Unlike many colleges and universities around the country, Grinnell Dining Services is self-operated, meaning that Dining Hall management is not outsourced to an external company. Consequently, the College is not under contract to buy food from specific places. Despite this flexibility, Warnick’s report found that Dining Services purchases 75 percent of its food through Sysco, the largest food distributor corporation in the world.

In an effort to spread the word and make changes, students from Grinnell’s Real Food Challenge formed student and administrative outreach groups. Co-chairs Liana Butchard ’18 and Lucia Tonachel ’18 say that educating students and gathering support is critical to the mission. They have helped to host speakers from groups including Powesheik CARES—a local anti-CAFO group—and have also tabled outside the D-Hall.

“Tabling has let us see the extremes of the student body,” Butchard and Tonachel wrote in an email to The S&B. “We have been met with both enthusiasm and adamant opposition.” 

The administrative outreach group began meeting with Dining Services last year.

“Over the course of our meetings, we’ve asked Dick Williams, Director of Dining Services, to help us assess alternative producer and cost lists to see what specific products would cost if we changed their sourcing,” O’Brien said. “And they said that they don’t currently have enough resources in the budget to make all the purchases.”

Next week, the group will meet with President Kington directly.

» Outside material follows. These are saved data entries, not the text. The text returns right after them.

-- ==== Sys2Proof/Laws/PerInstr.lean ====
section
/-! SUPPORT. The rows of the opcode table by number: the constructor of each row, and one lemma per constructor. -/

namespace Sys2Proof.Laws.Rows

/-- The number of a command's row in the opcode table, from 0. -/
def rowOf : Instr → Nat
  | .registerWrite .. => 0
  | .registerReadClear .. => 1
  | .registerReadLatchHigh .. => 2
  | .cxlMemrd .. => 3
  | .cxlMemwr .. => 4
  | .cxlMemwrptl .. => 5
  | .cxlMemspecrd .. => 6
  | .cxlMeminv .. => 7
  | .cxlUnsupportedM2s .. => 8
  | .writeCompletion .. => 9
  | .mirrorWindowDrain .. => 10
  | .persist .. => 11
  | .persistComplete .. => 12
  | .persistStalled .. => 13
  | .gpfPhase1 .. => 14
  | .gpfPhase2 .. => 15
  | .gpfPhase2Done .. => 16
  | .configRequest .. => 17
  | .perstNAssert .. => 18
  | .perstNDeassert .. => 19
  | .cxlLinkUp .. => 20
  | .cxlLinkDown .. => 21
  | .cxlHotReset .. => 22
  | .functionLevelReset .. => 23
  | .cxlPortServiceWrite .. => 24
  | .cxlBindRestore .. => 25
  | .ideKmExchange .. => 26
  | .ideMacFailure .. => 27
  | .ideEpochVerified .. => 28
  | .hdmDecoderCommit .. => 29
  | .getEventRecords .. => 30
  | .clearEventRecords .. => 31
  | .getEventInterruptPolicy .. => 32
  | .setEventInterruptPolicy .. => 33
  | .getFwInfo .. => 34
  | .getTimestamp .. => 35
  | .setTimestamp .. => 36
  | .getSupportedLogs .. => 37
  | .getLog .. => 38
  | .identifyMemoryDevice .. => 39
  | .getPartitionInfo .. => 40
  | .getLsa .. => 41
  | .setLsa .. => 42
  | .getHealthInfo .. => 43
  | .getAlertConfiguration .. => 44
  | .getShutdownState .. => 45
  | .setShutdownState .. => 46
  | .getPoisonList .. => 47
  | .injectPoison .. => 48
  | .clearPoison .. => 49
  | .scanMedia .. => 50
  | .getScanMediaCapabilities .. => 51
  | .getScanMediaResults .. => 52
  | .scanMediaDone .. => 53
  | .mailboxMgmtRequest .. => 54
  | .mailboxUnsupported .. => 55
  | .getLdInfo .. => 56
  | .getLdAllocations .. => 57
  | .getQosStatus .. => 58
  | .fmApiUnsupported .. => 59
  | .ethLinkUp .. => 60
  | .ethLinkDown .. => 61
  | .ethLinkServiceWrite .. => 62
  | .arpNdRequest .. => 63
  | .cmReq .. => 64
  | .cmRtu .. => 65
  | .cmDreq .. => 66
  | .cmRejRx .. => 67
  | .cmOtherMad .. => 68
  | .rdmaReadReq .. => 69
  | .rdmaWritePacket .. => 70
  | .rdmaWriteAck .. => 71
  | .rdmaAtomic .. => 72
  | .rdmaUnsupportedOpcode .. => 73
  | .cqpSend .. => 74
  | .rdmaAckRx .. => 75
  | .cqpRnrNakRx .. => 76
  | .cqpRnrRetry .. => 77
  | .completionSendFlush .. => 78
  | .qpContextFetchDone .. => 79
  | .qpCachePressureCheck .. => 80
  | .hltHolddownExpiry .. => 81
  | .hltMoveDrainDone .. => 82
  | .hltFlapClear .. => 83
  | .hltEntryAgeOut .. => 84
  | .cnpRx .. => 85
  | .cnpRateRecovery .. => 86
  | .sluiceCnpTimer .. => 87
  | .pfcFrameRx .. => 88
  | .pfcPauseLong .. => 89
  | .ringEnable .. => 90
  | .ringDisable .. => 91
  | .ringDisabled .. => 92
  | .pollerTick .. => 93
  | .ringFetchData .. => 94
  | .multipartAssembled .. => 95
  | .cqHeadRecheck .. => 96
  | .cqFullTimeout .. => 97
  | .ringIdleSleep .. => 98
  | .ringWake .. => 99
  | .ringRestart .. => 100
  | .irqCoalesceExpiry .. => 101
  | .copy .. => 102
  | .zero .. => 103
  | .copyZeroResume .. => 104
  | .copyZeroDone .. => 105
  | .hazardHoldRelease .. => 106
  | .wait .. => 107
  | .waitSatisfied .. => 108
  | .waitTimeout .. => 109
  | .abort .. => 110
  | .regionAttach .. => 111
  | .regionAttachComplete .. => 112
  | .regionDetach .. => 113
  | .regionDetachComplete .. => 114
  | .regionRelease .. => 115
  | .regionInfo .. => 116
  | .keyProvision .. => 117
  | .keyRotate .. => 118
  | .streamDeclare .. => 119
  | .streamAdvance .. => 120
  | .streamRetire .. => 121
  | .guest .. => 122
  | .mgmtOperation .. => 123
  | .tenantCreate .. => 124
  | .tenantRemove .. => 125
  | .bindingWrite .. => 126
  | .haSliceSleep .. => 127
  | .victimWriteAck .. => 128
  | .haRemapRequest .. => 129
  | .haSliceBistDone .. => 130
  | .haSliceBistTimeout .. => 131
  | .epochBoundary .. => 132
  | .latencyTracerClear .. => 133
  | .fillLanded .. => 134
  | .stallCeilingExpiry .. => 135
  | .extentDrop .. => 136
  | .frameWaitTimeout .. => 137
  | .writebackCapture .. => 138
  | .writebackProgramDone .. => 139
  | .programFailed .. => 140
  | .journalBlockWrite .. => 141
  | .tablePageWrite .. => 142
  | .gcVictimRelocate .. => 143
  | .wearLevelRelocate .. => 144
  | .streamStatusWrite .. => 145
  | .freeboardRecompute .. => 146
  | .sluiceShareRecompute .. => 147
  | .thermalCapStep .. => 148
  | .bankIdRead .. => 149
  | .assayDue .. => 150
  | .assayNow .. => 151
  | .assayPrepareReady .. => 152
  | .assayPrepareTimeout .. => 153
  | .assayEsrMeasure .. => 154
  | .assayDischargeEnd .. => 155
  | .assayDischargeTimeout .. => 156
  | .assayRelaxEnd .. => 157
  | .assayRechargeDone .. => 158
  | .assayRechargeTimeout .. => 159
  | .assayRetryDue .. => 160
  | .pfailNAssert .. => 161
  | .pfailNDeassert .. => 162
  | .pfailFilterExpiry .. => 163
  | .spillwaySeal .. => 164
  | .saveRestartWaitEnd .. => 165
  | .restorePhaseDone .. => 166
  | .restoreExit .. => 167
  | .lineDataArrival .. => 168
  | .cpIdleSleep .. => 169
  | .cpRemapRequest .. => 170
  | .cpSelfTestDone .. => 171
  | .cpSelfTestTimeout .. => 172
  | .ksLoad .. => 173
  | .ksDestroy .. => 174
  | .ksCommandDone .. => 175
  | .keyStoreUpdate .. => 176
  | .keyStoreUpdateDone .. => 177
  | .rotationSweepExtent .. => 178
  | .flipMaskArm .. => 179
  | .dimmTempRead .. => 180
  | .channelTrainingDone .. => 181
  | .channelTrainingTimeout .. => 182
  | .zqCalibration .. => 183
  | .dqsDriftTrack .. => 184
  | .refreshDue .. => 185
  | .rankPowerDownEntry .. => 186
  | .rankSelfRefreshEntry .. => 187
  | .dramAlert .. => 188
  | .dramPatrolRead .. => 189
  | .channelServiceWrite .. => 190
  | .channelDrainPageCopy .. => 191
  | .channelFault .. => 192
  | .slotPresenceFiltered .. => 193
  | .slotPowerAttempt .. => 194
  | .slotPgTimeout .. => 195
  | .slotFault .. => 196
  | .slotPowerRetry .. => 197
  | .slotSettleDone .. => 198
  | .slotClearFault .. => 199
  | .slotFailNow .. => 200
  | .onfiReadyTimeout .. => 201
  | .nandEraseDone .. => 202
  | .noGroupRetry .. => 203
  | .rebuildStripe .. => 204
  | .repairReplyTimeout .. => 205
  | .flashPatrolStripe .. => 206
  | .flashPatrolRateUpdate .. => 207
  | .moduleTempRead .. => 208
  | .pathTrainingDone .. => 209
  | .pathTrainingTimeout .. => 210
  | .pathRetrainDue .. => 211
  | .pathLinkLoss .. => 212
  | .cwPathServiceWrite .. => 213
  | .linesFrameRx .. => 214
  | .linesBgFrameRx .. => 215
  | .pageMarkRx .. => 216
  | .horizonFrameRx .. => 217
  | .recordFrameRx .. => 218
  | .recordCommitRx .. => 219
  | .keyGenEntryRx .. => 220
  | .keyMasterRx .. => 221
  | .keyDestroyRx .. => 222
  | .repairReqRx .. => 223
  | .assayStateRx .. => 224
  | .drainBeginRx .. => 225
  | .catchupBeginRx .. => 226
  | .catchupDoneRx .. => 227
  | .temperSetRx .. => 228
  | .unpairRx .. => 229
  | .repairDoneRx .. => 230
  | .keyCommittedRx .. => 231
  | .controlFrameRx .. => 232
  | .helloRx .. => 233
  | .nakTimer .. => 234
  | .retransmitTimer .. => 235
  | .controlSendTimer .. => 236
  | .helloSendTimer .. => 237
  | .rekeyDue .. => 238
  | .cwRekey .. => 239
  | .oldKeyEpochExpiry .. => 240
  | .heartbeatTimer .. => 241
  | .takeoverReqResend .. => 242
  | .witnessStatusRx .. => 243
  | .witnessGrantRx .. => 244
  | .witnessDenyRx .. => 245
  | .witnessFenceRx .. => 246
  | .witnessContactTimeout .. => 247
  | .twinContactTimeout .. => 248
  | .fenceNAssert .. => 249
  | .fenceNDeassert .. => 250
  | .checkpointDue .. => 251
  | .cwDrain .. => 252
  | .drainCutoverReady .. => 253
  | .drainReleaseTimeout .. => 254
  | .cwUnpair .. => 255
  | .cwReplaceAllow .. => 256
  | .cwPairAllowNew .. => 257
  | .pairAllowExpiry .. => 258
  | .catchupCopyExtent .. => 259
  | .catchupComplete .. => 260
  | .handbackStart .. => 261
  | .kerupLinkUp .. => 262
  | .kerupLinkDown .. => 263
  | .guestRdGran .. => 264
  | .guestRdLine .. => 265
  | .guestRdHint .. => 266
  | .guestWrPtl .. => 267
  | .guestWrGran .. => 268
  | .guestWrLine .. => 269
  | .guestRegRd .. => 270
  | .guestRegWr .. => 271
  | .gqTakenRx .. => 272
  | .gqDoneRx .. => 273
  | .grantAckRx .. => 274
  | .echoRspRx .. => 275
  | .guestCmpOkRx .. => 276
  | .guestCmpErrRx .. => 277
  | .guestRegDataRx .. => 278
  | .gqSubmitDispatch .. => 279
  | .kgGrantWrite .. => 280
  | .grantRevoke .. => 281
  | .grantRevokedSend .. => 282
  | .grantAckTimeout .. => 283
  | .gqTimeout .. => 284
  | .gErrNfAssert .. => 285
  | .gErrFAssert .. => 286
  | .guestRefclkStable .. => 287
  | .gReadyAssert .. => 288
  | .guestBringupTimeout .. => 289
  | .guestReset .. => 290
  | .guestServiceWrite .. => 291
  | .kerupL1Entry .. => 292
  | .kerupL1Exit .. => 293
  | .kgGregAccess .. => 294
  | .kgGregTimeout .. => 295
  | .reeveLockstepFail .. => 296
  | .reeveWatchdogExpiry .. => 297
  | .rvWdtKick .. => 298
  | .reeveSramUncorrectable .. => 299
  | .reeveBoot .. => 300
  | .fwTrialConfirm .. => 301
  | .fwTrialTimeout .. => 302
  | .flashUnlockWrite .. => 303
  | .programWord .. => 304
  | .programRow .. => 305
  | .eraseSector .. => 306
  | .eraseBlock .. => 307
  | .flashClearStatus .. => 308
  | .flashReset .. => 309
  | .flashOpDone .. => 310
  | .flashWindowRead .. => 311
  | .readoutRaise .. => 312
  | .readoutLowerArm .. => 313
  | .readoutLowerConfirm .. => 314
  | .readoutFinalArm .. => 315
  | .readoutFinalConfirm .. => 316
  | .armExpiry .. => 317
  | .readoutEraseDone .. => 318
  | .bmcAddressMatch .. => 319
  | .mctpControlMsg .. => 320
  | .getTid .. => 321
  | .getPldmVersion .. => 322
  | .getPldmTypes .. => 323
  | .getPldmCommands .. => 324
  | .getPdrRepositoryInfo .. => 325
  | .getPdr .. => 326
  | .getSensorReading .. => 327
  | .getStateSensorReadings .. => 328
  | .setNumericSensorEnable .. => 329
  | .setEventReceiver .. => 330
  | .pollForPlatformEventMessage .. => 331
  | .queryDeviceIdentifiers .. => 332
  | .getFirmwareParameters .. => 333
  | .requestUpdate .. => 334
  | .passComponentTable .. => 335
  | .updateComponent .. => 336
  | .firmwareDataRx .. => 337
  | .transferComplete .. => 338
  | .verifyComplete .. => 339
  | .applyComplete .. => 340
  | .activateFirmware .. => 341
  | .getStatus .. => 342
  | .cancelUpdateComponent .. => 343
  | .cancelUpdate .. => 344
  | .pldmUnsupported .. => 345
  | .spdmGetVersion .. => 346
  | .spdmGetCapabilities .. => 347
  | .spdmNegotiateAlgorithms .. => 348
  | .spdmGetDigests .. => 349
  | .spdmGetCertificate .. => 350
  | .spdmChallenge .. => 351
  | .spdmGetMeasurements .. => 352
  | .spdmKeyExchange .. => 353
  | .spdmFinish .. => 354
  | .spdmHeartbeat .. => 355
  | .spdmEndSession .. => 356
  | .mgmtStatus .. => 357
  | .mgmtIdentity .. => 358
  | .mgmtDeviceKey .. => 359
  | .mgmtSensorRead .. => 360
  | .mgmtBermRead .. => 361
  | .mgmtEventRead .. => 362
  | .mgmtTenantSet .. => 363
  | .mgmtBindingSet .. => 364
  | .mgmtGrantSet .. => 365
  | .mgmtRegRead .. => 366
  | .mgmtRegWrite .. => 367
  | .mgmtAssayNow .. => 368
  | .mgmtPairCmd .. => 369
  | .mgmtService .. => 370
  | .mgmtTemperSet .. => 371
  | .groupResetArm .. => 372
  | .groupResetConfirm .. => 373
  | .mgmtUnknownType .. => 374
  | .adcConversion .. => 375
  | .adcTrackClear .. => 376
  | .errorLineAssert .. => 377
  | .wireFaultDetect .. => 378
  | .wireFaultPoll .. => 379
  | .sourceConditionEnd .. => 380
  | .fcAckWrite .. => 381
  | .fcRaiseWrite .. => 382
  | .fcPinClear .. => 383
  | .eventRecordWrite .. => 384
  | .tokenRefill .. => 385
  | .vauxRise .. => 386
  | .vauxFall .. => 387
  | .aonStartCheck .. => 388
  | .aonStartRetry .. => 389
  | .aonRegulatorDip .. => 390
  | .pwrRamp .. => 391
  | .pwrSleep .. => 392
  | .pwrShutdown .. => 393
  | .pwrRestart .. => 394
  | .shutdownWritebackDone .. => 395
  | .pseqGoAssert .. => 396
  | .goWaitTimeout .. => 397
  | .railPgAssert .. => 398
  | .railPgTimeout .. => 399
  | .railWindowTimeout .. => 400
  | .stepDelayExpiry .. => 401
  | .pllLocked .. => 402
  | .pllLockTimeout .. => 403
  | .rampdownRailOff .. => 404
  | .wakeRetryDelay .. => 405
  | .moduleDiscoveryStart .. => 406
  | .bringupComplete .. => 407
  | .railPgLoss .. => 408
  | .pmbusPoll .. => 409
  | .railMarginWrite .. => 410
  | .pmbusMarginAck .. => 411
  | .xtalStable .. => 412
  | .xtalFail .. => 413
  | .pllLockLoss .. => 414
  | .pllRelock .. => 415
  | .pllRelockTimeout .. => 416
  | .flashClockIdleStop .. => 417
  | .aonAlarmExpiry .. => 418
  | .junctionSensorRead .. => 419
  | .thermalTrip .. => 420
  | .throttleGraceExpiry .. => 421
  | .operatingSecondTick .. => 422
  | .bermBucketClose .. => 423
  | .bermCommit .. => 424
  | .slotPgAssert .. => 425
  | .holdoffExpiry .. => 426
  | .ringControlRecordReturn .. => 427
  | .ringReadCompletionTimeout .. => 428
  | .flitReplay .. => 429
  | .kerupFlitReplay .. => 430
  | .fecCodewordUncorrectable .. => 431
  | .kerupCreditReturn .. => 432
  | .jtagAccess .. => 433
  | .witnessLinkAligned .. => 434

“Our next step is to ask the administration to support a budget increase,” O’Brien said. “We’re also asking the College to sign the official Real Food Campus Commitment.”

The group’s first priority is to reduce the College’s consumption of CAFO meat.

“We buy so much CAFO meat as an operation,” O’Brien said. “And there are a lot of sources for humanely raised meat around us.”

The group says they are aware that there are budgetary limits to buying real food, but they point out that colleges with smaller endowments than Grinnell have a higher percentage of real food purchases, and the potential benefits to signing the commitment go beyond simply supporting ethically- and sustainably-sourced food. It would also attract prospective students who are concerned about food ecosystems and the intersections between food justice and environmental and social causes.

Students interested in getting involved with Grinnell’s Real Food Challenge can attend their meetings on Wednesdays at 8 p.m. in JRC 226.